There should be no hesitation in administering the routine vaccination schedule for 13-valent pneumococcal conjugate vaccine (PCV13) on account of gestational age or birth weight in preterm infants, researchers concluded.
In a phase IV study, researchers compared 100 term with 100 preterm infants; both groups were vaccinated on the routine schedule at ages 2, 3, 4, and 12 months. After the 12-month (toddler) dose of the PCV13, the infants were evaluated for serum antibody persistence at 12 and 24 months. “To date, no studies have examined the long-term persistence of immune responses to PCV13 in formerly preterm infants,” noted Federico Martinón-Torres, MD, PhD, of Hospital Clínico Universitario de Santiago de Compostela, Spain, and his coauthors.
In the study, at six sites in Spain and five sites in Poland between October 2010 and January 2014, both groups were checked for geometric mean concentrations of serotype-specific anticapsular immunoglobulin G binding antibodies and for opsonophagocytic activity. All 200 subjects were white and were generally healthy; the preterm infants were grouped by gestational age at birth of less than 29 weeks (n = 25), 29 weeks to less than 32 weeks (n = 50), or 32 weeks to less than 37 weeks (n = 25). Twelve subjects dropped out of the study by the first year’s evaluation, and another eight of the term subjects and seven of preterm subjects dropped out by the second year’s evaluation (Ped Infect Dis J. 2017. doi: 10.1097/INF.0000000000001428).
At both follow-up time points, no discernible patterns were observed in IgG GMCs for any serotype or in opsonophagocytic activity geometric mean titers across preterm subgroups based on gestational age.
“The vaccination phase of the study demonstrated that preterm infants are able to generate an immune response to PCV13 that is likely to protect against invasive pneumococcal disease.

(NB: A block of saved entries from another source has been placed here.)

/-- The coordinates of the waiting requests follow the copy pointer and the rank table (R313, R324). -/
def remapRanks (s : State) (c : Nat) : State :=
  let at_ (q : McReq) : McReq := { q with rank := physRank s c (q.line * 64), bank := bankOf s c (q.line * 64) }
  let both (x : SubCh) : SubCh := { x with reads := x.reads.map at_, writes := x.writes.map at_ }
  updM s c (fun m => { m with sub0 := both m.sub0, sub1 := both m.sub1 })

/-- The physical address of a channel-local address, where a region covers it: R312 read backwards. -/
def paOfLocal (s : State) (c loc : Nat) : Option Nat :=
  let p := populated s
  let try_ (k base : Nat) : Option Nat :=
    let mir := regionMirrored s k
    let lb := s.getF (rBcDramRgn k) BcDramRgn.local_base * 0x40000000
    let n := if mir then 2 * (64 / p) else 64 / p
    if loc < lb ∨ n = 0 then none
    else
      let blk := (loc - lb) / 256 / n
      let j := (loc - lb) / 256 % n
      let ents := (List.range 64).filter (fun e => chanMap s e == c || (mir && chanMap s e == mirrorChan c))
      match ents[j]? with
      | none => none
      | some idx =>
        if s.getF (rBcDramRgn k) BcDramRgn.size * 0x40000000 ≤ blk * 0x4000 then none
        else (List.range 64).findSome? (fun g =>
          let pa := base + blk * 0x4000 + g * 256 + loc % 256
          if chanIdx pa = idx then some pa else none)
  let base (k : Nat) : Nat := ((List.range k).filter (fun i => s.getB (rBcDramRgn i) BcDramRgn.valid)).foldl
    (fun a i => a + s.getF (rBcDramRgn i) BcDramRgn.size * 0x40000000) 0
  ([0, 1, 2, 3].filter (fun k => s.getB (rBcDramRgn k) BcDramRgn.valid)).findSome? (fun k => try_ k (base k))

/-! ### Queues (R314, R321) -/

/-- The entries a queue holds; those beyond wait at their homes for a credit (R280, R314). -/
def inReads (x : SubCh) : List McReq := x.reads.take 64
def inWrites (x : SubCh) : List McReq := x.writes.take 48

/-- An entry leaves a queue of `cap`; the first that waited at its home arrives, and its class is read now (R314, R315). -/
def leaveQueue (s : State) (c cap i : Nat) (l : List McReq) : List McReq :=
  (l.eraseIdx i).modify (cap - 1) (fun q => (mcEntryAt s c (q.line * 64) q.pa q.cls q.home).2)

/-- A subchannel's write drain after its queue changed (R316). -/
def drainFix (x : SubCh) : SubCh :=
  let n := (inWrites x).length
  { x with drain := if 40 ≤ n then true else if n ≤ 16 then false else x.drain }

/-- Another request waits for the bank of an access, for another row. -/
def bankWaits (x : SubCh) (q : McReq) : Bool := (inReads x ++ inWrites x).any (fun o => o.bank == q.bank && o.row != q.row)

def openHit (x : SubCh) (q : McReq) : Bool := mget 0 x.rows q.bank == q.row + 1

/-- An access opens its row: an activate, with its draw and the module's own count (R318), or a row hit, counted while another request
waits for the bank (R316). -/
def openRow (s : State) (c : Nat) (b : Bool) (q : McReq) (draw : Nat) : State :=
  let x := (getM s c).sub b
  let drfm := ((mfind s.dimms c).map (·.drfm)).getD false
  let raa := ((mfind s.dimms c).map (·.raa)).getD 0
  if openHit x q then
    updM s c (fun m => m.setSub b { x with
      hits := if bankWaits x q then mput 0 x.hits q.bank (mget 0 x.hits q.bank + 1) else mdel x.hits q.bank })
  else
    let n := mget 0 x.acts q.bank + 1
    let own := raa != 0 && decide (raa ≤ n)
    let drawn := decide (draw < s.getF (rMcNrefP (mcUid c)) McNrefP.p)
    let s := updM s c (fun m => m.setSub b { x with
      rows := mput 0 x.rows q.bank (q.row + 1)
      hits := mdel x.hits q.bank
      acts := mput 0 x.acts q.bank (if own then 0 else n)
      nref := x.nref ++ (if drawn then [(q.bank, if drfm then some q.row else none)] else []) ++
        (if own then [(q.bank, none)] else []) })
    pmUncore s (stopOfMc c) 0x122 false none

/-- A burst of 64 bytes moves over a subchannel's 32 data bits: its time in ps at the channel's rate (R514). -/
def busTime (s : State) (c : Nat) : State :=
  bwAdd s (mcUid c) 0x10 (160000 / max 1 (s.getF (rMcFreqCtrl (mcUid c)) McFreqCtrl.rate_mts_div))

/-- The unit whose request an entry is: the line's home, or the memory stop itself for the migration engine and the gleaner. -/
def mcSource (s : State) (c : Nat) (q : McReq) : Nat := if 4 ≤ q.cls then mcUid c else sliceUid (homeSlice s q.pa)

/-- A read or a write of one line moves over the channel (R507, R514). -/
def burst (s : State) (c : Nat) (q : McReq) (write : Bool) : State :=
  pmUncore (busTime (bwAdd s (mcUid c) (if write then 8 else 0) 64) c) (stopOfMc c) (if write then 0x121 else 0x120)
    (isSecure s q.pa) (some (mcSource s c q, q.pa))

/-- A write of a queue is issued (R316). -/
def issueWrite (s : State) (c : Nat) (b : Bool) (i draw : Nat) : State :=
  match (inWrites ((getM s c).sub b))[i]? with
  | none => s
  | some q =>
    let s := openRow s c b q draw
    burst (updM s c (fun m => m.setSub b (drainFix { m.sub b with writes := leaveQueue s c 48 i (m.sub b).writes }))) c q true

/-- The channel's commands move: it is up, changes no frequency, and its field's domain is neither paused nor stopped (R36, R62,
R320). -/
def mcRuns (s : State) (c : Nat) : Bool :=
  chanUp s c && !(getM s c).freq && !(mget Dom.init s.doms (24 + c / 4)).paused && !(mget Dom.init s.doms (24 + c / 4)).stopped

/-- A controller accepts a write; a full queue issues its oldest first (DESIGN CHOICE, log entry 61). -/
def acceptWrite (s : State) (c : Nat) (b : Bool) (e : McReq) : State :=
  let s := if 48 ≤ ((getM s c).sub b).writes.length ∧ mcRuns s c then issueWrite s c b 0 (Config.activateDraw c s.time e.line).toNat else s
  updM s c (fun m => m.setSub b { m.sub b with writes := (m.sub b).writes ++ [e] })

/-- The partner alone serves a line of channel `c` where the line's rank is due for a migration it cannot have (R325). -/
def partnerOnly (s : State) (c pa : Nat) : Bool := (getM s c).partner.contains (physRank s c (localAddr s pa))

/-- The channel a read goes to: the primary, unless its read queue holds 8 or more entries beyond the mirror's, it changes
frequency, it is gone, or the partner alone serves the line (R321, R322, R325). -/
def readChan (s : State) (pa : Nat) : Nat :=
  let c := primaryChan s pa
  let m := mirrorChan c
  if !mirrored s pa || !chanUp s m || (getM s m).resilver.isSome || partnerOnly s m pa then c
  else if partnerOnly s c pa then m
  else
    let sub := localAddr s pa / 64 % 2 == 1
    if !chanUp s c || (getM s c).freq || (getM s c).resilver.isSome ||
        decide (((getM s m).sub sub).reads.length + 8 ≤ ((getM s c).sub sub).reads.length) then m else c
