/-- The path of a good frame of an external port: without room for it only its lossless copies are kept (R426). -/
def receive (s : State) (b : Nat) (bs : List Byte) : State :=
  let f := classify s bs b (stopOfNet s b) (portCfg s b NetPortCfg.pvid) (portCfg s b NetPortCfg.default_prio)
  let s := vlanLoad s f.vid
  if !vlanMember s f.vid b then netCount s b 6 1
  else
    let dst := egress s f
    let kept := if frameRoom s f then dst else dst.filter (fun p => losslessAt s p f.pcp)
    let s := if frameRoom s f || decide (kept.length = dst.length) && !dst.isEmpty then s else netCount s b 5 1
    if !frameRoom s f && kept.isEmpty then s
    else checkXoff (forward s f (portCfg s b NetPortCfg.learn == 1) kept) b f.pcp

/-- A priority's queue is stopped for a time; a time of 0 lets it go on. -/
def pauseQueue (s : State) (b prio ns : Nat) : State :=
  updNet s b (fun x => { x with
    stopped := if ns = 0 then mdel x.stopped prio else mins x.stopped prio (s.time + ns) })

/-- A frame arrives at an external port: its octets from the destination address to the FCS. -/
def execFrameReceive (b : Fin 64) (x : RxFrame) (fcsOk : Bool) (s : State) : Host.Outcome State Fault Refusal :=
  let p := b.val
  .next (if !portUp s p then s
    else if !fcsOk then netCount s p 4 1
    else
      match x with
      | .pause ns =>
        let s := netCount s p 8 1
        if portCfg s p NetPortCfg.pause_en == 1 && portCfg s p NetPortCfg.pfc_mask == 0 then
          (List.range 8).foldl (fun s i => pauseQueue s p i ns) s
        else s
      | .pfc times =>
        times.foldl (fun s e =>
          if e.1 < 8 && (portCfg s p NetPortCfg.pfc_mask).testBit e.1 then pauseQueue s p e.1 e.2 else s) (netCount s p 8 1)
      | .data bytes =>
        if bytes.length < 64 ∨ 9216 < bytes.length then netCount s p 4 1
        else receive (netCount (netCount s p 0 1) p 1 bytes.length) p (bytes.take (bytes.length - 4)))

/-! ### Queues (R426) -/

/-- The frame a port sends next, of those a predicate allows: the highest priority, the oldest first. -/
def nextFrame (s : State) (b : Nat) (ok : Nat → Bool) : Option Frame :=
  (s.bridge.queue.filter (fun e => e.2 == b && ok e.1.pcp)).foldl (fun o e =>
    match o with
    | none => some e.1
    | some f => if f.pcp < e.1.pcp then some e.1 else some f) none

/-- A frame's copy for a port leaves the buffer. -/
def unqueue (s : State) (f : Frame) (b : Nat) : State :=
  { s with bridge := { s.bridge with queue := s.bridge.queue.filter (fun e => !(e.1.id == f.id && e.2 == b)) } }

def execFrameTransmit (b : Fin 64) (s : State) : Host.Outcome State Fault Refusal :=
  let p := b.val
  .next (if !portUp s p then s
    else
      match nextFrame s p (fun i => (mfind (getNet s p).stopped i).isNone) with
      | none => s
      | some f =>
        let bs := f.out (vlanUntagged s f.vid p)
        let s := updNet (unqueue s f p) p (fun x => { x with sent := bs :: x.sent })
        netCount (netCount s p 2 1) p 3 (bs.length + 4))

def execPfcXon (b : Fin 64) (prio : Fin 8) (s : State) : Host.Outcome State Fault Refusal :=
  .next (if (getNet s b.val).xoff.contains prio.val && decide (heldFor s b.val prio.val < 80 * 1024) && !heldBack s b.val prio.val then
      updNet s b.val (fun x => { x with xoff := x.xoff.filter (· != prio.val), control := (prio.val, false) :: x.control })
    else s)

def execPauseExpiry (b : Fin 64) (prio : Fin 8) (s : State) : Host.Outcome State Fault Refusal :=
  .next (match mfind (getNet s b.val).stopped prio.val with
    | some t => if t ≤ s.time then updNet s b.val (fun x => { x with stopped := mdel x.stopped prio.val }) else s
    | none => s)

/-- A window ends at a multiple of its length: each count goes to its last-window register and restarts (R419). -/
def execStatisticsWindow (b : Fin 64) (s : State) : Host.Outcome State Fault Refusal :=
  let x := getNet s b.val
  .next (match netLane s b.val with
    | none => s
    | some l =>
      let n := 10 ^ min 6 (portCfg s b.val NetPortCfg.win) * 1000
      if s.time < (x.boundary / n + 1) * n then s
      else
        let r (k : Nat) : Nat := rNetPortCount (octUid (l / 8)) (l % 8) k
        let s := (List.range 9).foldl (fun s k => s.putR (r k) (BitVec.ofNat 64 (x.counts.getD k 0))) s
        let s := s.putR (r 9) (s.getR (r 9) + 1)
        updNet s b.val (fun x => { x with counts := [], boundary := s.time }))

/-! ### Port down and the down-hold (R431) -/

/-- What a port does when its hold ends first. -/
def holdEnds (s : State) (b : Nat) : State :=
  let n := (s.bridge.queue.filter (fun e => e.2 == b)).length
  let s := netCount { s with bridge := { s.bridge with queue := s.bridge.queue.filter (fun e => e.2 != b) } } b 7 n
  let s := if masterUp s then fdbFlush s false b else s
  setPortStat s b NetPortStatus.holding 0

/-- link_up falls on a port. -/
def netDown (s : State) (b : Nat) : State :=
  if portStat s b NetPortStatus.link_up = 0 then s
  else
    let s := setPortStat s b NetPortStatus.link_up 0
    let s := setPortStat s b NetPortStatus.link_downs (min 255 (portStat s b NetPortStatus.link_downs + 1))
    let ms := min 100 (portCfg s b NetPortCfg.down_hold_ms)
    if ms = 0 then holdEnds s b
    else updNet (setPortStat s b NetPortStatus.holding 1) b (fun x => { x with holdAt := s.time + ms * 1000000 })

def execNetworkLinkDown (b : Fin 64) (s : State) : Host.Outcome State Fault Refusal := .next (netDown s b.val)

/-- The PCS is aligned and FEC locked on a port that trains. -/
def execNetworkLinkUp (b : Fin 64) (s : State) : Host.Outcome State Fault Refusal :=
  .next (if portCfg s b.val NetPortCfg.en = 1 ∧ blockUp s (ioUid (stopOfNet s b.val)) then
      setPortStat (setPortStat s b.val NetPortStatus.link_up 1) b.val NetPortStatus.holding 0
    else s)

def execDownHoldExpiry (b : Fin 64) (s : State) : Host.Outcome State Fault Refusal :=
  .next (if portHolding s b.val && decide ((getNet s b.val).holdAt ≤ s.time) then holdEnds s b.val else s)

/-! ### Sending through a virtual port (R428) -/

/-- The virtual port a channel sends on, or the status of a channel that may not. -/
def txPort (s : State) (g : Nat) : Except Nat Nat :=
  match vportsOf s g false with
  | v :: _ => .ok v
  | [] => if (vportsOf s g true).isEmpty then .error 0x0603 else .error 0x0102
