/-! ### Fresh routes (R302) -/

/-- The default or column-first route, with each tied leg's direction as given. -/
def legWith (src dst size up down : Nat) (flip : Bool) : List Nat :=
  let fwd := (dst + size - src) % size
  let bwd := (src + size - dst) % size
  if fwd = bwd ∧ flip then (if src % 2 = 0 then List.replicate bwd down else List.replicate fwd up)
  else legCodes src dst size up down

def candidates (a b : Nat) : List Word :=
  let row (f : Bool) : List Nat := legWith (a % 16) (b % 16) 16 0 1 f
  let col (f : Bool) : List Nat := legWith (a / 16) (b / 16) 8 2 3 f
  let fs := [(true, false), (false, true), (true, true)]
  ([row false ++ col false, col false ++ row false] ++ fs.map (fun (r, c) => row r ++ col c) ++
    fs.map (fun (r, c) => col c ++ row r)).map routeOfCodes

/-- Distances to a stop over what is up, after `n` rounds. -/
def distances (s : State) (b : Nat) : Nat → SMap Nat
  | 0 => [(b, 0)]
  | n + 1 =>
    let m := distances s b n
    (List.range 128).foldl (fun m' a =>
      if (mfind m a).isSome || !stopUp s a then m'
      else if [0, 1, 2, 3].any (fun d => linkUp s a d && mfind m (nextStop a d) == some n) then mins m' a (n + 1) else m') m

/-- The shortest route over what is up, lower hop codes first. -/
def shortestGo (s : State) (m : SMap Nat) : Nat → Nat → Option (List Nat)
  | 0, _ => none
  | n + 1, a =>
    match mfind m a with
    | none => none
    | some 0 => some []
    | some (k + 1) =>
      match [0, 1, 2, 3].find? (fun d => linkUp s a d && mfind m (nextStop a d) == some k) with
      | some d => (shortestGo s m n (nextStop a d)).map (d :: ·)
      | none => none

def shortest (s : State) (a b : Nat) : Option Word := (shortestGo s (distances s b 28) 29 a).map routeOfCodes

/-- Routes for each pair in order, keeping the first candidate that leaves the graph acyclic; and the pairs left without one. -/
def freshRoutes (s : State) : List (Nat × Nat) → RouteSet → List (Nat × Nat) → List (Nat × Nat) → RouteSet × List (Nat × Nat)
  | [], out, _, bad => (out, bad)
  | (a, b) :: ps, out, es, bad =>
    let cs := (candidates a b ++ (shortest s a b).toList).filter (routeOk s a b)
    match cs.find? (fun w => acyclic ((es ++ edgesOf a w).eraseDups)) with
    | some w => freshRoutes s ps (out ++ [(a, b, w)]) ((es ++ edgesOf a w).eraseDups) bad
    | none => freshRoutes s ps out es (bad ++ [(a, b)])

/-! ### Links (R294, R295) -/

def linkKey (st d : Nat) : Nat := st * 4 + d
def updFab (s : State) (f : Fabric → Fabric) : State := { s with fabric := f s.fabric }

/-- A packet lies in the replay buffer of a link (R294). -/
def Packet.onLink (p : Packet) (st d : Nat) : Bool := p.flying && p.stop == st && p.out == d
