/-- A correctable error in a way, which base camp counts, disabling the way at the eighth within an hour and withdrawing the unit at
the third such threshold; or the disabling of a way through management (R248, R249): arrays 0 L1I, 1 L1D, 2 L2, 3 L3 slice. -/
def execWayDisable (u : Uid) (array : Fin 4) (way : Fin 12) (management : Bool) (s : State) : Host.Outcome State Fault Refusal :=
  let uid := u.toNat
  .next (if !bcUp s || !serving s uid then s
    else
      match coreOfArray uid, sliceOfArray uid with
      | some k, _ =>
        if array.val = 3 ∨ (wayField array).2 ≤ way.val then s
        else if management then coreWayOff s k array way
        else
          let (s, off) := countWay s uid array way
          if !off then s else if wayThird s uid array then failCore s k 0x05 else coreWayOff s k array way
      | none, some i =>
        if array.val ≠ 3 then s
        else if management then sliceWayOff s i way
        else
          let (s, off) := countWay s uid 3 way
          if !off then s else if wayThird s uid 3 then drainSlice s i else sliceWayOff s i way
      | none, none => s)

/-! ### Scratch (R252, R253) -/

/-- Scratch ways at or above `j`. -/
def clearScratch (s : State) (j : Nat) : State := wipeScratch s (scratchFrom j)

/-- Every slice applies the number of scratch ways. -/
def applyScratch (s : State) (n : Nat) : State :=
  allSlices.foldl (fun s i => fixGeneral (s.putF (rTileL3Ways (sliceUid i)) TileL3Ways.scratch_ways n) i) s

/-- A write of BC_SCRATCH_CFG (R253). -/
def writeScratchCfg (s : State) (v : Word) : State :=
  let r := rBcScratchCfg
  let s := if fldB v BcScratchCfg.refused then s.putF r BcScratchCfg.refused 0 else s
  let raw := fld v BcScratchCfg.ways
  let n := min 8 raw
  let old := min 8 (s.getF r BcScratchCfg.ways)
  let breaks := allSlices.any (fun i => serving s (sliceUid i) && decide (enabledWays s i < secureWays s i + n + 2))
  if s.getB r BcScratchCfg.busy || breaks then s.putF r BcScratchCfg.refused 1
  else if n = old then s.putF r BcScratchCfg.ways raw
  else
    let s := (s.putF r BcScratchCfg.ways raw).putF r BcScratchCfg.busy 1
    if n < old then clearScratch { s with scratchNew := some n } n else { s with scratchNew := some n }

def execScratchCfgWrite (r : Requester) (v : Word) (s : State) : Host.Outcome State Fault Refusal :=
  .next (match r with
    | .host _ _ => s
    | _ => if blockUp s uidBaseCamp then writeScratchCfg s v else s)

/-- Every slice has applied the change: new ways are zero before they answer (R253). -/
def execScratchChangeDone (s : State) : Host.Outcome State Fault Refusal :=
  .next (match s.scratchNew with
    | none => s
    | some n =>
      let old := (allSlices.map (fun i => s.getF (rTileL3Ways (sliceUid i)) TileL3Ways.scratch_ways)).foldl max 0
      let s := if old < n then clearScratch s old else s
      (applyScratch { s with scratchNew := none } n).putF rBcScratchCfg BcScratchCfg.busy 0)

end Sys2Proof.Machine
end

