namespace Sys2Proof.Machine

/-! ### Thread start (R89, R143, R500) -/

def permMask (ps : List Nat) : Nat := ps.foldl (fun n p => n ||| 2 ^ p) 0

/-- The roots of R143, with WORLD for the trusted world (R433). -/
def rootPerms (ps : List Nat) (world : Bool) : Nat := permMask (if world then pWORLD :: ps else ps)
def memoryRoot (world : Bool) : GReg :=
  ⟨capPack (rootPerms [pLOAD, pSTORE, pEXEC, pLOADCAP, pSTORECAP, pATOMIC, pGLOBAL] world) 0 47 0 0x1FFFF 0, true⟩
def controlRoot (world : Bool) : GReg := ⟨capPack (rootPerms [pLOAD, pSTORE, pCTRL, pGLOBAL] world) 0 20 0 0xFFFF 0, true⟩
def sealingRoot (world : Bool) : GReg := ⟨capPack (rootPerms [pSEAL, pUNSEAL, pGATE, pGLOBAL] world) 0 0 0 0xFFF 0, true⟩

/-- The memory root bounded to a region, its cursor at the top. -/
def stackCap (world : Bool) (base size : Nat) : GReg :=
  match setBounds ((memoryRoot world).setCursor (BitVec.ofNat 64 base)) size with
  | some v => v.setCursor (BitVec.ofNat 64 (base + size))
  | none => GReg.zero

/-- The five capabilities a thread starts with. -/
structure StartCaps where
  pcc     : GReg
  wstack  : GReg
  fstack  : GReg
  fgate   : GReg
  gatetab : GReg
deriving DecidableEq, Repr

/-- A thread starts: registers zero, WSTATE reset, the five capabilities loaded, stopped and
clear_count cleared (R89, R164, R185, R501). -/
def startThread (s : State) (t : Tid) (c : StartCaps) (regs : SMap GReg) : State :=
  let s := putT s t { Thread.init with
    run := .running, pcc := c.pcc, wstack := c.wstack, fstack := c.fstack, fgate := c.fgate, gatetab := c.gatetab
    regs := regs, pred := (getT s t).pred, lastPc := c.pcc.int }
  (s.putF (rBcThreadStop t.val) BcThreadStop.stopped 0).putF (rBcPredCtrl t.val) BcPredCtrl.clear_count 0

/-- The boot thread's state (R500), and the trusted world's first thread's (R433). -/
def bootCaps (world : Bool) (entry fault wBase wSize fBase fSize : Nat) : StartCaps where
  pcc := (memoryRoot world).setCursor (BitVec.ofNat 64 entry)
  wstack := stackCap world wBase wSize
  fstack := stackCap world fBase fSize
  fgate := setOtype ((memoryRoot world).setCursor (BitVec.ofNat 64 fault)) 4095
  gatetab := GReg.zero

/-- Boot state for a thread: the roots in g1 to g3 where it receives them, translation off, interrupts off. -/
def bootThread (s : State) (t : Tid) (c : StartCaps) (world roots : Bool) : State :=
  let regs : SMap GReg := if roots then [(1, memoryRoot world), (2, controlRoot world), (3, sealingRoot world)] else []
  let s := startThread s t c regs
  ((s.putR (rBcXlatRoot1 t.val) 0).putR (rBcXlatRoot2 t.val) 0).putR (rBcIrqCtrl t.val) 0

/-! ### World switches (R435, R436) -/

def sw (s : State) (f : Fld) (n : Nat) : State := s.putF rVltWorldCmd f n

/-- The writer belongs to the trusted world (R434). -/
def writerWorld (s : State) : Requester → Bool
  | .thread t => trusted s t
  | _ => false

/-- The core of a virtual core belongs to a group. -/
def inGroup (s : State) (v : Nat) : Bool :=
  match boundCore s v with
  | some k => (trustedTiles s ++ (if s.getB rVltTwCfg VltTwCfg.stby_en then standbyTiles s else [])).contains (k / 2)
  | none => false

/-- Why a switch is refused, in the order of R435. -/
def switchReason (s : State) (w : Bool) (v : Nat) (dst : Bool) : Option Nat :=
  let solo := match boundCore s v with
    | some k => s.getB (rShfCheckMode (sheafUid (k / 8))) ShfCheckMode.solo
    | none => false
  if vmapB s v BcVcoreMap.world ≠ w then some 1
  else if dst && solo then some 2
  else if s.getB rVltWorldCmd VltWorldCmd.busy then some 3
  else
    match boundCore s v with
    | none => some 4
    | some k => if stateOf s (coreUid k) ≠ usInService then some 4 else if s.vault.active && inGroup s v then some 5 else none

/-- Step 1: the core's threads stop at their next boundary, with what was pending discarded. -/
def switchStops (s : State) (v : Nat) : State :=
  [2 * v, 2 * v + 1].foldl (fun s n =>
    let s := updT s (tidOf n) (fun x => { x with run := .halted, deadline := none, fault := none, excs := [] })
    (s.putR (rBcIrqEn n) 0).putR (rBcIrqPend n) 0) s

/-- A write of VLT_WORLD_CMD, by either world. -/
def writeWorldCmd (s : State) (r : Requester) (v : Word) : State :=
  let s := if fldB v VltWorldCmd.refused then sw s VltWorldCmd.refused 0 else s
  let vc := fld v VltWorldCmd.vcore
  let dst := fldB v VltWorldCmd.to_world
  let keep (s : State) : State :=
    [VltWorldCmd.notify_thread, VltWorldCmd.notify_vector, VltWorldCmd.vcore, VltWorldCmd.to_world].foldl
      (fun s f => sw s f (fld v f)) s
  if !fldB v VltWorldCmd.go then (if s.getB rVltWorldCmd VltWorldCmd.busy then s else keep s)
  else
    match switchReason s (writerWorld s r) vc dst with
    | some n =>
      let s := if s.getB rVltWorldCmd VltWorldCmd.busy then s else keep s
      sw (sw s VltWorldCmd.refused 1) VltWorldCmd.reason n
    | none =>
      let s := sw (keep s) VltWorldCmd.busy 1
      switchStops { s with vault := { s.vault with sw := some (vc, dst) } } vc

def execWorldSwitch (r : Requester) (v : Word) (s : State) : Host.Outcome State Fault Refusal :=
  .next (match r with
    | .host _ _ => s
    | _ => if blockUp s uidVault then writeWorldCmd s r v else s)

/-- The sheaf's trusted field: it holds trusted-world cores (R196). -/
def sheafTrusted (s : State) (h : Nat) : State :=
  s.putB (rShfCheckMode (sheafUid h)) ShfCheckMode.trusted
    ((List.range 8).any (fun i => match vcoreOfCore s (8 * h + i) with
      | some v => vmapB s v BcVcoreMap.world
      | none => false))

/-- A virtual core's thread is as at its reset: no value of the world it leaves stays (R436 step 3). -/
def clearThread (s : State) (n : Nat) : State :=
  let s := putT s (tidOf n) { Thread.init with wstate := 0 }
  [rBcXlatRoot1 n, rBcXlatRoot2 n, rBcIrqCtrl n, rBcIrqEn n, rBcIrqPend n, rBcThreadStop n, rBcThreadStopPc n].foldl
    (fun s r => s.putR r 0) s

/-- Every register of a block back at its reset value. -/
def resetBlock (s : State) (u : Nat) : State :=
  ((blockRows u).flatMap rowOffs).foldl (fun s o => s.resetR (u * 0x100000 + o)) s

/-- Steps 2 to 4: drained and cleared, the world changed, the notice sent. -/
def execWorldSwitchDone (s : State) : Host.Outcome State Fault Refusal :=
  .next (match s.vault.sw with
    | none => s
    | some (v, dst) =>
      let ts := [2 * v, 2 * v + 1]
      if ts.any (fun n => (getT s (tidOf n)).hostWait.isSome) then s
      else
        let s := ts.foldl (fun s n => dropFill s (tidOf n)) s
        let k := coreOfUid (s.getF (rBcVcoreMap v) BcVcoreMap.phys_unit)
        let s := ts.foldl (fun s n => drainAll s (tidOf n)) s
        let s := emptyCaches s k
        let s := clearPredictors (startClear s (tidOf (2 * v))) (tidOf (2 * v))
        let s := updC s k (fun x => { x.keepTlb (fun _ => false) with walks := [], clearEnd := 0 })
        let s := ts.foldl clearThread s
        let s := resetBlock s (coreUid k + 1)
        let s := s.putB (rBcVcoreMap v) BcVcoreMap.world dst
        let s := sheafTrusted s (k / 8)
        let s := sw { s with vault := { s.vault with sw := none } } VltWorldCmd.busy 0
        let n := s.getF rVltWorldCmd VltWorldCmd.notify_thread
        if n ≤ 383 then sendIrq s n (s.getF rVltWorldCmd VltWorldCmd.notify_vector) uidVault else s)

However, IgG GMCs were lower in preterm than term infants for nearly half of the serotypes at all time points. Antipneumococcal IgG levels in preterm infants were generally lower than in term infants, but fewer differences in opsonophagocytic activity were seen between the groups,” Dr. Martinón-Torres and his associates reported.
Pfizer funded the study. Dr. Martinón-Torres reported receiving research grants and/or honoraria as a consultant/adviser and/or speaker and for conducting vaccine trials for GlaxoSmithKline, MedImmune, Merck, Novartis, Pfizer/Wyeth, Sanofi Pasteur, and the Carlos III Health Institute. Several coauthors disclosed ties with pharmaceutical companies; four are stock-holding employees of Pfizer and another is an employee of a company contracted by Pfizer.
Key clinical point:
Major finding: IgG GMCs were lower in preterm than term infants for nearly half of the serotypes at all time points. Antipneumococcal IgG levels in preterm infants were generally lower than in term infants, but fewer differences in opsonophagocytic activity were seen between the groups.
Data source: In a phase IV study, 100 term and 100 preterm infants were evaluated for serum antibody persistence at 12 and 24 months.
Disclosures: Pfizer funded the study. Dr. Martinón-Torres reported receiving research grants and/or honoraria as a consultant/adviser and/or speaker and for conducting vaccine trials for GlaxoSmithKline, MedImmune, Merck, Novartis, Pfizer/Wyeth, Sanofi Pasteur, and the Carlos III Health Institute. Several coauthors disclosed ties with pharmaceutical companies; four are stock-holding employees of Pfizer and another is an employee of a company contracted by Pfizer.